Not selling anything, just sharing because it's worked well for me.


Software takes longer to develop than other parts of the org want to wait.

AI is emerging as a possible solution to this decades old problem.


Everything takes longer than ppl want to wait. But when building a house, ppl are more patient and tolerant about the time taken, because they can physically see the progress, the effort, the sweat. Software is intangible and invisible except maybe for beta-testers and developer liaisons. And the visual parts, like the nonfunctional GUI or web UI, are often taken as "most of the work is done", because that is what people see and interact with.


It's product management's job to bridge that gap. Break down and prioritize complex projects into smaller deliverables that keep the business folks happy.

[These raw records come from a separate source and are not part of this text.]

-- Supervision (R445, R446)

/-- NEIGHBOUR_SEND: a neighbour frame on each chain port that has link, every 1 ms of the module's own time base. -/
def execNeighbourSend (s : State) : Host.Outcome State Fault Refusal :=
  runOn s fun m =>
    if !fabricRuns m then m
    else
      let m := passCycles (msCycles 1 - m.time.ref % msCycles 1) m
      let m := if chainLink m false then sendChain false 3 0x13 0xFF (le 8 0) m else m
      if chainLink m true then sendChain true 3 0x13 0xFF (le 8 0) m else m

/-- A module whose position the present enumeration has settled, and that may repeat its offer. -/
def mayOffer (m : Mach) : Bool :=
  if isApex m then m.chn.enum != 0 && m.chn.run.all (·.offered) else m.chn.joined

/-- The link below is heard for the first time since it came up, or again: the module above it repeats its offer (R446). -/
def restoreBelow (m : Mach) : Mach :=
  let m := onChn (fun c => { c with downHeard := true, downLost := false }) m
  if mayOffer m && m.chn.offer.isNone then sendOffer false m else m

/-- A neighbour frame has arrived on a chain link. -/
def hearNeighbour (down : Bool) (m : Mach) : Mach :=
  if down then
    let m := onChn (fun c => { c with downRef := m.time.ref }) m
    if belowUp m then m else restoreBelow m
  else onChn (fun c => { c with upHeard := true, upLost := false, upRef := m.time.ref }) m

/-- NEIGHBOUR_FRAME_RECEIVE (R445). -/
def execNeighbourFrameReceive (down : Bool) (p : Bytes) (s : State) : Host.Outcome State Fault Refusal :=
  runOn s fun m => if chainFrame m 0x13 p && chainLink m down then hearNeighbour down m else m

/-- CHAIN_LINK_RESTORED: the first neighbour frame after the link has come up (R446). -/
def execChainLinkRestored (down : Bool) (s : State) : Host.Outcome State Fault Refusal :=
  runOn s fun m => if fabricRuns m && chainLink m down then hearNeighbour down m else m

/-- CHAIN_LINK_LOST: the port has lost link, or no neighbour frame has come for 3 ms (R445). The module above the link ends the line
and reports it. -/
def execChainLinkLost (down : Bool) (s : State) : Host.Outcome State Fault Refusal :=
  runOn s fun m =>
    if !fabricRuns m || !(if down then belowUp m else aboveUp m) then m
    else
      let ref := if down then m.chn.downRef else m.chn.upRef
      let m := if chainLink m down then passCycles (ref + msCycles 3 - m.time.ref) m else m
      if down then
        let m := onChn (fun c => { c with downHeard := false, downLost := true }) m
        let m := raise 0x1103 0 (fields [(1, ownAddr m), (7, 0)]) m
        endLine (ownAddr m) 0 m
      else onChn (fun c => { c with upHeard := false, upLost := true }) m

-- Health reports (R453, R455)

/-- What of a health frame is sent within a tick of its change: domain states, twin role, clean, capability digest (R455). -/
def healthKey (b : Bytes) : List Nat := [rd 4 b 4, rd 1 b 20, rd 1 b 21 % 2, rd 8 b 48]

/-- HEALTH_FRAME_SEND: a worker's report upward, at a change, or a second after the last. -/
def execHealthFrameSend (s : State) : Host.Outcome State Fault Refusal :=
  runOn s fun m =>
    if !fabricRuns m || isApex m || !chainLink m false then m
    else
      let m := if healthKey (ownEntry m) != healthKey m.chn.lastHealth then m
        else passCycles (m.chn.healthRef + msCycles 1000 - m.time.ref) m
      let b := ownEntry m
      sendChain false 2 0x15 0 b (onChn (fun c => { c with lastHealth := b, healthRef := m.time.ref }) m)

/-- HEALTH_FRAME_RECEIVE: passed upward by a worker; the apex updates the entry of the sender, and reads the capability list of one
whose digest has changed. -/
def execHealthFrameReceive (p : Bytes) (s : State) : Host.Outcome State Fault Refusal :=
  runOn s fun m =>
    if !chainFrame m 0x15 p || p.length < 72 then m
    else if !isApex m then passChain false 2 p m
    else
      let a := rd 1 p 2
      let b := slice p 8 64
      match tget m.chn.entries a with
      | none => m
      | some e =>
        let m := onEntry a (fun e => { e with body := b, unit := rd 1 b 1 }) m
        if slice e.body 48 8 != slice b 48 8 then readCaps a m else m

-- CHN commands

/-- The chain is in the capability list (R478). -/
def chainSupported (m : Mach) : Bool := (capEntries m).any fun e => e.1 == 0x00A0

/-- The checks every CHN command has in common. -/
def chnCheck (m : Mach) : Nat := firstFail [(!chainSupported m, 0x0206), (!isApex m, 0x0201)]

def chnEnumerate : Cmd where
  code := 0x1101
  len := fun p => layout 8 [(1, 7)] p && rd 1 p 0 < 2
  right := rConfig
  m1 := false
  apply := false
  check := fun m _ _ => firstFail [(!chainSupported m, 0x0206), (!isApex m, 0x0201), (m.chn.run.isSome, 0x0209)]

/-- CHN_ENUMERATE: an enumeration begins at once, and is answered when its end is received (R442). -/
def execChnEnumerate (h : Hdr) (p : Bytes) (s : State) : Host.Outcome State Fault Refusal :=
  runOn s (judged chnEnumerate h p fun h m =>
    let role := roleOf m h
    beginEnumeration (bit (rd 1 p 0) 0) (some (h, role)) (raiseAccepted 0x1101 h role h.apply 0 m))

def chnStatus : Cmd where
  code := 0x1110
  len := layout 8 [(0, 8)]
  apply := false
  check := fun m _ _ => chnCheck m

/-- The response of CHN_STATUS. -/
def chnStatusBytes (m : Mach) : Bytes :=
  fields [(4, m.chn.enum.toNat), (1, m.chn.length), (3, 0)] ++ (List.range 32).flatMap (entryBytes m)

/-- CHN_STATUS (R453). -/
def execChnStatus (h : Hdr) (p : Bytes) (s : State) : Host.Outcome State Fault Refusal :=
  runOn s (runRead chnStatus h p chnStatusBytes id)

def chnCap : Cmd where
  code := 0x1111
  len := layout 8 [(0, 8)]
  apply := false
  check := fun m _ _ => chnCheck m

/-- The capability lists of the modules that can be reached, the apex among them: address, and ID and version of each entry. -/
def reachableCaps (m : Mach) : List (Nat × List (Nat × Nat)) :=
  (ownAddr m, (capEntries m).map fun e => (e.1, 1)) ::
    (m.chn.entries.filter fun e => e.2.state == .enumerated && e.1 != ownAddr m).map fun e => (e.1, e.2.caps)

/-- The response of CHN_CAP: each ID with the lowest version and the addresses that report it. -/
def chnCapBytes (m : Mach) : Bytes :=
  let l := reachableCaps m
  let ids := ((l.flatMap fun e => e.2.map (·.1)).eraseDups).foldl (fun a i => linsert (fun x y => decide (x < y)) i a) []
  let entry (i : Nat) : Bytes :=
    let has := l.filterMap fun e => (e.2.find? fun x => x.1 == i).map fun x => (e.1, x.2)
    fields [(2, i), (2, has.foldl (fun a x => min a x.2) 0xFFFF), (4, (has.map fun x => 2 ^ x.1).sum)]
  fields [(4, ids.length), (4, 0)] ++ ids.flatMap entry

/-- CHN_CAP (R453). -/
def execChnCap (h : Hdr) (p : Bytes) (s : State) : Host.Outcome State Fault Refusal :=
  runOn s (runRead chnCap h p chnCapBytes id)

def chnPlace : Cmd where
  code := 0x1102
  len := fun p => 8 ≤ p.length && zeros p 1 7 && (slcAdmit machReset).len (p.drop 8)
  right := rConfig
  m1 := false
  check := fun m _ p =>
    let u := rd 1 p 0
    let e := tget m.chn.entries u
    let own := ownUnitNumber m == some u
    firstFail [
      (!chainSupported m, 0x0206), (!isApex m, 0x0201), (32 ≤ u, 0x0202),
      (!own && (e.all fun e => e.state == .absent), 0x0202),
      (!own && (e.any fun e => e.unit == 0xFF), 0x0207),
      (!own && (e.any fun e => e.state != .enumerated), 0x0203)]

/-- An image is missing from a member and cannot be copied to it: from the apex's own store, or, by a free value, from that of
another member, whose store and whose copying the apex's state does not show (log entry 29). -/
def copyFails (u : Nat) (p : Bytes) (m : Mach) : Bool :=
  if ownUnitNumber m == some u && (storedSlice m (admitReq (p.drop 8)).id).isNone then true
  else if soloUnit m && m.chn.addr == some u then false
  else Config.freeNat m.free % 2 == 1

/-- CHN_PLACE: the image is copied to the members that lack it, and SLC_ADMIT goes to the unit (R451, R454); its answer is that of
member A, under the code of this command. -/
def execChnPlace (h : Hdr) (p : Bytes) (s : State) : Host.Outcome State Fault Refusal :=
  runOn s (judged chnPlace h p fun h m =>
    let role := roleOf m h
    let fails := copyFails (rd 1 p 0) p m
    let m := { m with free := m.free + 1 }
    if fails then respond 0x1102 h role h.apply 0x0208 [] m
    else
      let m := onMbx (fun x => { x with places := (boxIx h.box, h.seq) :: x.places }) m
      let inner := { h with target := .ofNat 8 (0x20 + rd 1 p 0), length := p.length - 8 }
      match execSlcAdmit inner (p.drop 8) ⟨m, []⟩ with
      | .next t => t.m
      | .fault _ => m
      | .refused _ => m)

end Sys2Proof.Machine
end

It's better than houses, IMO - no one moves into the bedroom once it's finished while waiting for the kitchen.


No, the org will still have to wait for the requirements, which is what they were waiting for all along.


until the whole company fails because lack of polishing and security in the software. Think tea app openly accessible databases...


is there any evidence the tea app failure was due to AI use?


Or as a new problem that it will persist for decades to come.


I don’t really see this as universal truth with corporate customers stalling process for up to 2 years or end users being reluctant to change.

We were deploying new changes every 2 weeks and it was too fast. End users need training and communication, pushback was quite a thing.

We also just pushed back aggressive timeline we had for migration to new tech. Much faster interface with shorter paths - but users went all pitchforks and torches just because it was new.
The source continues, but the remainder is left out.